If one of the chief US financial watchdogs has his way, the collapse of Sam Bankman-Fried’s FTX will shift into high gear a push to make his agency the main Bitcoin regulator and give it oversight of crypto exchanges.
On Thursday, Rostin Behnam, chairman of the Commodity Futures Trading Commission, will testify at the first congressional oversight hearing on the spectacular implosion of crypto platform FTX. He’s expected to tell members of the Senate Agriculture committee about the need to move forward with legislation to bring more of the industry onto his agency’s turf.
“Failure to act will leave consumers who have made investments in digital commodities largely unprotected,” Behnam said in remarks prepared for Thursday’s hearing.
Though he says there’s a critical need for a comprehensive framework for digital assets due to gaps in regulation and the appetite for crypto, his call for fast action will likely run into resistance.
Bankman-Fried’s vocal support of the bipartisan Senate bill has cast a shadow over the legislation. Critics are wary of new powers going to an agency seen as the industry’s preferred regulator and one that has far fewer resources than the Securities and Exchange Commission.
Voting on legislation during the backlash against FTX also could put lawmakers in a tough spot, particularly if they can’t get the SEC’s Gary Gensler and a host of critics on board. Gensler has said that most crypto tokens are securities that fall under his agency’s jurisdiction. He has also urged crypto exchanges offering them to register with the SEC.
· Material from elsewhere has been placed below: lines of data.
/-- A final value is stored at handle D, converted to its format (R113, R441), its poisoned words poisoned (R443); with `NORM` it
enters the attempt's S (R449). -/
def Mach.storeFinal (m : Mach) (po : Posted) (ch : Channel) (rep : Nat) (cells : List Cell) (e : Ecc) : Mach :=
  let m : Mach := match m.ctx po.ctx with
    | none => m
    | some x =>
      match x.desc po.hD with
      | none => m
      | some d =>
        let coords (c : Cell) : List Int := tileCoords (po.at rep) (c.pos / 128) (c.pos % 128) false
        let w := cells.map (fun c =>
          { bit := d.bitAddr (coords c), width := d.format.width,
            code := (narrow d.format .nearest (if po.norm then v64 c.code else v32 c.code)).1 : BitWrite })
        let m := m.perform po.range x (byteMap w) e .port
        (cells.filter (fun (c : Cell) => c.poison)).foldl (fun m c => (x.elemWords d (coords c)).foldl (fun m a => m.setPoison a) m) m
  let m := if po.norm then
      (let add (t : StepSt) : StepSt :=
        if t.step = po.step ∧ t.attempt = po.attempt then { t with norm := cells.foldl (fun a c => add64 a c.code) t.norm } else t
       m.updCtx po.ctx (fun x => { x with step := x.step.map add, next := x.next.map add }))
    else m
  (m.updPosting po.key (fun p => { p with stored := insertNat rep p.stored })).postingOver po.key ch.reduce

/-- The final value of a tile (R441): the FP32 sum narrowed to `WIRE_FMT`, as FP32 codes. -/
def finalOf (po : Posted) (ch : Channel) (cells : List Cell) : List Cell :=
  let wire := (Fmt.ofCode po.wire).getD .fp32
  let scaled := ch.reduce.wireBlock && !po.norm
  List.zipWith (fun (c : Cell) (w : WireCell × Nat) => { c with code := w.1.code32 wire scaled po.norm }) cells (wireOf wire scaled po.norm cells)

/-- Toward the ring's next member or the tree's parent (R432). -/
def Mach.towardPeer (m : Mach) (po : Posted) (ch : Channel) (rep : Nat) (result : Bool) (cells : List Cell) (at_ : Option Nat) : Mach :=
  match m.routeTo ch.peer with
  | some p => m.sendTile po ch rep result cells p ch.peer (at_.getD p)
  | none => m

/-- Toward the children of a tree (R430, R432). -/
def Mach.towardChildren (m : Mach) (po : Posted) (ch : Channel) (rep : Nat) (cells : List Cell) (at_ : Option Nat) : Mach :=
  if ch.reduce.mport < 32 then m.sendTile po ch rep true cells ch.reduce.mport 0xFFF (at_.getD ch.reduce.mport) else m

/-- A tile whose sum is complete at its owner or root (R432, R441). -/
def Mach.finish_ (m : Mach) (po : Posted) (ch : Channel) (rep : Nat) (sum : List Cell) (at_ : Option Nat) (e : Ecc) : Mach :=
  let f := finalOf po ch sum
  let m := match ch.reduce.algo with
    | 0 => m.towardPeer po ch rep true f at_
    | 1 => m
    | _ => m.towardChildren po ch rep f at_
  m.storeFinal po ch rep f e

/-- The reduce phase of a tile goes on when what it needs is in (R432, R448). (DESIGN CHOICE, log entry 50.) -/
def Mach.advanceTile (m : Mach) (po : Posted) (ch : Channel) (d : Desc) (rep : Nat) (at_ : Option Nat) (e : Ecc) : Mach :=
  let r := ch.reduce
  let places := (po.places d rep).length
  let got := m.partialOf po.key rep false
  if r.algo = 2 then
    if got.length = places ∧ got.all (fun c => decide (c.count = r.fanin + 1)) then
      let m := m.setPartial po.key rep false []
      if ch.peer = 0xFFF then m.finish_ po ch rep got at_ e else m.towardPeer po ch rep false got at_
    else m
  else
    match (m.postingOf po.key).bind (fun p => p.buf.find? (fun b => decide (b.1 = rep))) with
    | none => m
    | some own =>
      let drop (m : Mach) : Mach := m.updPosting po.key (fun p => { p with buf := p.buf.filter (fun b => decide (b.1 ≠ rep)) })
      if (rep + 1) % r.members = r.index then (drop m).towardPeer po ch rep false own.2 at_
      else if got.length = places then
        let sum := addCells po.norm got own.2
        let m := ((drop m).setPartial po.key rep false []).sumFlags (at_.getD 0) po.norm sum
        if rep % r.members = r.index then m.finish_ po ch rep sum at_ e else m.towardPeer po ch rep false sum at_
      else m

/-- The bytes of contributions that a posting holds read ahead (R436). -/
def Posted.held (p : Posted) (d : Desc) : Nat := ((p.buf.map (fun b => b.2.length)).sum * d.format.width + 7) / 8

/-- Whether the Saddle buffer of 8 MiB has room for one more partial of a tree (R448). -/
def Mach.saddleRoom (m : Mach) (places : Nat) : Bool :=
  decide (((m.saddle.partials.filter (fun p => !p.result)).map (fun p => 4 * p.cells.length)).sum + 4 * places ≤ 8388608)

/-- Saddle reads a posting's contributions in repeat order, up to 256 KiB ahead of their use (R436); `n` bounds how many. A
coordinate out of range stops the stream (R50). -/
def Mach.readAhead : Nat → InstKey → Ecc → Mach → Mach
  | 0, _, _, m => m
  | n + 1, k, e, m =>
    match m.postingOf k with
    | none => m
    | some po =>
      match m.channel k.channel, (m.ctx po.ctx).bind (fun x => (x.desc po.hA).map (fun d => (x, d))) with
      | some ch, some (x, d) =>
        let limit := (((m.range po.range).link.find? (fun p => decide (p.seq = po.seq))).map (fun p => p.begun)).getD po.rep
        let bytes := ((po.places d po.read).length * d.format.width + 7) / 8
        if limit ≤ po.read ∨ 262144 < po.held d + bytes then m
        else if d.coordOut (po.at po.read) then
          match (m.range po.range).stream with
          | some id => m.stopStream id St.streamFault
              [{ range := po.range, status := St.streamFault, cause := 0x07, instr := po.idx, rep := po.read, station := 7, cond := 0 }]
          | none => m
        else if ch.reduce.algo = 2 ∧ m.partialOf k po.read false = [] ∧ !m.saddleRoom (po.places d po.read).length then m
        else
          let cells := m.contribution x d po po.read e
          let words := (((po.places d po.read).flatMap (fun q => x.elemWords d (tileCoords (po.at po.read) q.1 q.2 false)))).eraseDups
          let m := (m.checkWords srcPort po.range e (words.filter (fun w => !isHost w))).drawn
          let m := m.updPosting k (fun p => { p with read := p.read + 1 })
          let m := if ch.reduce.algo = 2 then m.setPartial k po.read false (addCells po.norm (m.partialOf k po.read false) cells)
            else m.updPosting k (fun p => { p with buf := p.buf ++ [(po.read, cells)] })
          let m := if (m.range po.range).link.any (fun p => decide (p.seq = po.seq)) then m.didRep po.range 7 po.seq else m
          Mach.readAhead n k e ((m.advanceTile po ch d po.read none e).postingOver k ch.reduce)
      | _, _ => m

/-- A posting starts (R433 to R435): for `LAYER` 0xFFFF at once, otherwise once a mark of its layer and handle is accepted. -/
def postingStart (n i : Nat) (ecc : Ecc) (m : Mach) : Mach :=
  match m.streamOn n, (m.range n).link[i]? with
  | some s, some p =>
    if i ≠ 0 ∨ p.ins.sop ≠ some .lreduce ∨ (m.range n).halted ∨ m.saddle.posted.any (fun q => decide (q.range = n) && decide (q.seq = p.seq)) ∨
        m.repHeld n p p.begun ∨ (s.lockstep ∧ p.begun = 0) then m
    else
      let layer := p.ins.m 16 16
      let r := m.range n
      let mark := r.marks.find? (fun a => a.accepted && decide (a.layer = layer) && decide (a.handle = p.ins.hA))
      if layer ≠ 0xFFFF ∧ mark.isNone then m
      else
        let r := match mark with | some a => if layer = 0xFFFF then r else { r with marks := r.marks.erase a } | none => r
        let r := if s.lockstep then r else r.updPlaced 7 p.seq (fun q => { q with begun := q.ins.rep })
        let rank := rangeRank s.mask n
        let occur := (m.saddle.occur.filter (fun o => decide (o = (s.ctx, p.ins.m 32 8, layer, rank)))).length
        let key : InstKey := { channel := p.ins.m 32 8, layer := layer, rank := rank, occur := occur }
        let st := m.streamStep s
        let po : Posted := { range := n, ctx := s.ctx, key := key, step := st.1, attempt := st.2, seq := p.seq, idx := p.idx,
                             hA := p.ins.hA, hD := p.ins.hD, c := p.a.c, inc := p.a.inc, rep := p.ins.rep, wire := p.ins.m 12 4,
                             norm := decide (p.ins.m 11 1 = 1), read := 0, buf := [], stored := [] }
        let m := m.setRange n r
        let m := { m with saddle := { m.saddle with posted := m.saddle.posted ++ [po], occur := m.saddle.occur ++ [(s.ctx, key.channel, layer, rank)] } }
        m.readAhead (po.rep + 1) key ecc
  | _, _ => m

/-! ### Reduction frames (R432, R436, R440 to R448) -/

/-- What a reduction frame's subheader says. -/
structure SubHdr where
  step : Nat
  attempt : Nat
  rank : Nat
  wfmt : Nat
  scaled : Bool
  result : Bool
  norm : Bool
  occur : Nat
  layer : Nat
  rep : Nat
  first : Nat
  deriving DecidableEq, Repr

def SubHdr.ofBytes (l : List Byte) : SubHdr :=
  let w := leAt l 4 4
  let v := leAt l 8 4
  { step := leAt l 0 4, attempt := bitsOf w 28 4, rank := bitsOf w 24 4, wfmt := bitsOf w 20 4, scaled := bitOf w 19,
    result := bitOf w 18, norm := bitOf w 17, occur := bitsOf w 8 9, layer := bitsOf v 16 16, rep := bitsOf v 0 16,
    first := bitsOf (leAt l 12 4) 0 14 }

def frameKey (f : Frame) : InstKey :=
  let s := SubHdr.ofBytes f.payload
  { channel := f.channel, layer := s.layer, rank := s.rank, occur := s.occur }

/-- `ACTIVE` of a port (R457). -/
def Mach.showActive (m : Mach) (p : Nat) : Mach :=
  m.wrF (Reg.PORT_SADDLE_STATUS p) Fld.PORT_SADDLE_STATUS_ACTIVE ((m.port p).reduceIn.map frameKey).eraseDups.length

/-- The current step and attempt of a context; after a step's close, the next step (R408, R445). -/
def Mach.currentAttempt (m : Mach) (c : Nat) : Nat × Nat :=
  match (m.ctx c).bind (fun x => x.step) with
  | some t => (t.step, t.attempt)
  | none => (0, 0)

/-- Whether a step and attempt are older than a member's current attempt. -/
def older (a b : Nat × Nat) : Bool := decide (a.1 < b.1) || (decide (a.1 = b.1) && decide (a.2 < b.2))

/-- The context that a reduction frame's attempt is compared with: the group context, else the posting's. -/
def Mach.reduceCtx (m : Mach) (k : InstKey) : Nat :=
  match m.postingOf k with
  | some p => p.ctx
  | none => m.rdF Reg.TRAVERSE_STEP_GROUP Fld.TRAVERSE_STEP_GROUP_CONTEXT

/-- The values that a frame carries, at the positions of its tile (R440, R444). -/
def frameCells (f : Frame) (places : List Nat) : List Cell :=
  let s := SubHdr.ofBytes f.payload
  let data := (frameData f).drop 16
  let marked := markedWords f
  let bad (o len : Nat) : Bool := (List.range len).any (fun i => marked.contains ((16 + o + i) / 8 * 8))
  let fmt := (Fmt.ofCode s.wfmt).getD .fp32
  if s.scaled then
    let blocks := ((places.filter (fun q => decide (s.first ≤ q))).map blockOf).eraseDups.take (data.length / 33)
    (((List.range blocks.length).zip blocks).flatMap (fun b =>
      (places.filter (fun q => decide (blockOf q = b.2))).map (fun q =>
        let o := 33 * b.1 + 1 + q % 32
        { pos := q, count := 1, code := f32 (scaledValue fmt (leAt data o 1) (leAt data (33 * b.1) 1)), poison := bad o 1 : Cell })))
  else
    let w := fmt.width / 8
    let ps := (places.filter (fun q => decide (s.first ≤ q))).take (data.length / w)
    ((List.range ps.length).zip ps).map (fun q =>
      let c := leAt data (w * q.1) w
      { pos := q.2, count := 1, code := if s.norm then c else f32 (fmt.decode c), poison := bad (w * q.1) w })

/-- Whether a held frame can be taken: a stale one, or one whose posting has started and whose partial has room. -/
def Mach.takesFrame (m : Mach) (f : Frame) : Bool :=
  let s := SubHdr.ofBytes f.payload
  if older (s.step, s.attempt) (m.currentAttempt (m.reduceCtx (frameKey f))) then true
  else match m.channel f.channel, m.postingOf (frameKey f) with
    | none, _ => true
    | some _, none => false
    | some ch, some po =>
      ch.reduce.algo ≠ 2 || s.result || decide (m.partialOf (frameKey f) s.rep false ≠ []) ||
        m.saddleRoom (((m.ctx po.ctx).bind (fun x => x.desc po.hA)).elim 0 (fun d => (po.places d s.rep).length))

/-- A final value that arrives whole is stored and passed on (R432). -/
def Mach.resultTile (m : Mach) (po : Posted) (ch : Channel) (d : Desc) (rep p : Nat) (e : Ecc) : Mach :=
  let got := m.partialOf po.key rep true
  let r := ch.reduce
  if got.length ≠ (po.places d rep).length then m
  else
    let m := m.setPartial po.key rep true []
    let m := if r.algo = 2 then m.towardChildren po ch rep got (some p)
      else if (r.index + 1) % r.members = rep % r.members then m else m.towardPeer po ch rep true got (some p)
    m.storeFinal po ch rep got e

/-- The oldest held frame of a port that can be taken is added, stored or discarded, and its credit returns. -/
def reductionFrame (p : Nat) (ecc : Ecc) (m : Mach) : Mach :=
  match (m.port p).reduceIn.find? m.takesFrame with
  | none => m
  | some f =>
    let s := SubHdr.ofBytes f.payload
    let m := ((m.updPort p (fun x => { x with reduceIn := x.reduceIn.erase f })).idleFrame p 1 1).showActive p
    if older (s.step, s.attempt) (m.currentAttempt (m.reduceCtx (frameKey f))) then
      (m.addF (Reg.PORT_SADDLE_STALE p) Fld.PORT_SADDLE_STALE_COUNT 1).tally (220 + p) 0
    else match m.channel f.channel, m.postingOf (frameKey f) with
      | some ch, some po =>
        (match (m.ctx po.ctx).bind (fun x => x.desc po.hA) with
         | none => m
         | some d =>
           let cells := frameCells f ((po.places d s.rep).map (fun q => 128 * q.1 + q.2))
           let sum := addCells po.norm (m.partialOf (frameKey f) s.rep s.result) cells
           let m := (m.addF (Reg.PORT_SADDLE_FRAMES p) Fld.PORT_SADDLE_FRAMES_COUNT 1).setPartial (frameKey f) s.rep s.result sum
           let m := m.sumFlags p po.norm sum
           let m := if s.result then m.resultTile po ch d s.rep p ecc else m.advanceTile po ch d s.rep (some p) ecc
           m.readAhead (po.rep + 1) (frameKey f) ecc)
      | _, _ => m

/-! ### MESSAGE_LAND (R406 to R408) -/

/-- Whether the slot of a message is free again. -/
def ChanSt.slotFreed (c : ChanSt) (k : Nat) : Bool := decide (k + 1 < c.claimed) || c.discarded.contains k

/-- Why a message is discarded (R406, R408). -/
def Mach.messageBad (m : Mach) (ch : Channel) (x : Message) : Bool :=
  older (x.step, x.attempt) (m.currentAttempt ch.ctx) ||
  (match m.descOf ch.ctx ch.land with
   | none => true
   | some d => !d.valid || decide (d.rank < 3) ||
      decide (x.fmtTag % 128 ≠ d.fmt + 16 * d.scaleBlock + 64 * (if d.block = 0 then 0 else d.scaleAxis)) ||
      decide (d.extent 2 ≤ x.number % ch.slots))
More weigh-in from the Biden administration is almost certain. Earlier this week, Sherrod Brown, head of the Senate Banking Committee, urged Treasury Secretary Janet Yellen to work with lawmakers to craft crypto legislation.
Behnam has backed the Senate legislative effort led by Democrat Debbie Stabenow, the chair of the Agriculture committee who he had served as senior counsel, and Republican John Boozman. The bill would give the CFTC more power to directly oversee cryptocurrencies that are commodities, such as Bitcoin, as well as digital-asset exchanges.
Currently, the agency’s oversight abilities are primarily limited to crypto derivatives. The FTX-owned derivatives exchange that the agency oversees, LedgerX, has remained solvent and operational despite the troubles roiling the rest of Bankman-Fried’s crypto empire.
Though not the only crypto legislation with industry champions, the Digital Commodities Consumer Protection Act was among the most significant for the CFTC. The bill would beef up resources and staffing for a markets regulator that has been chronically underfunded.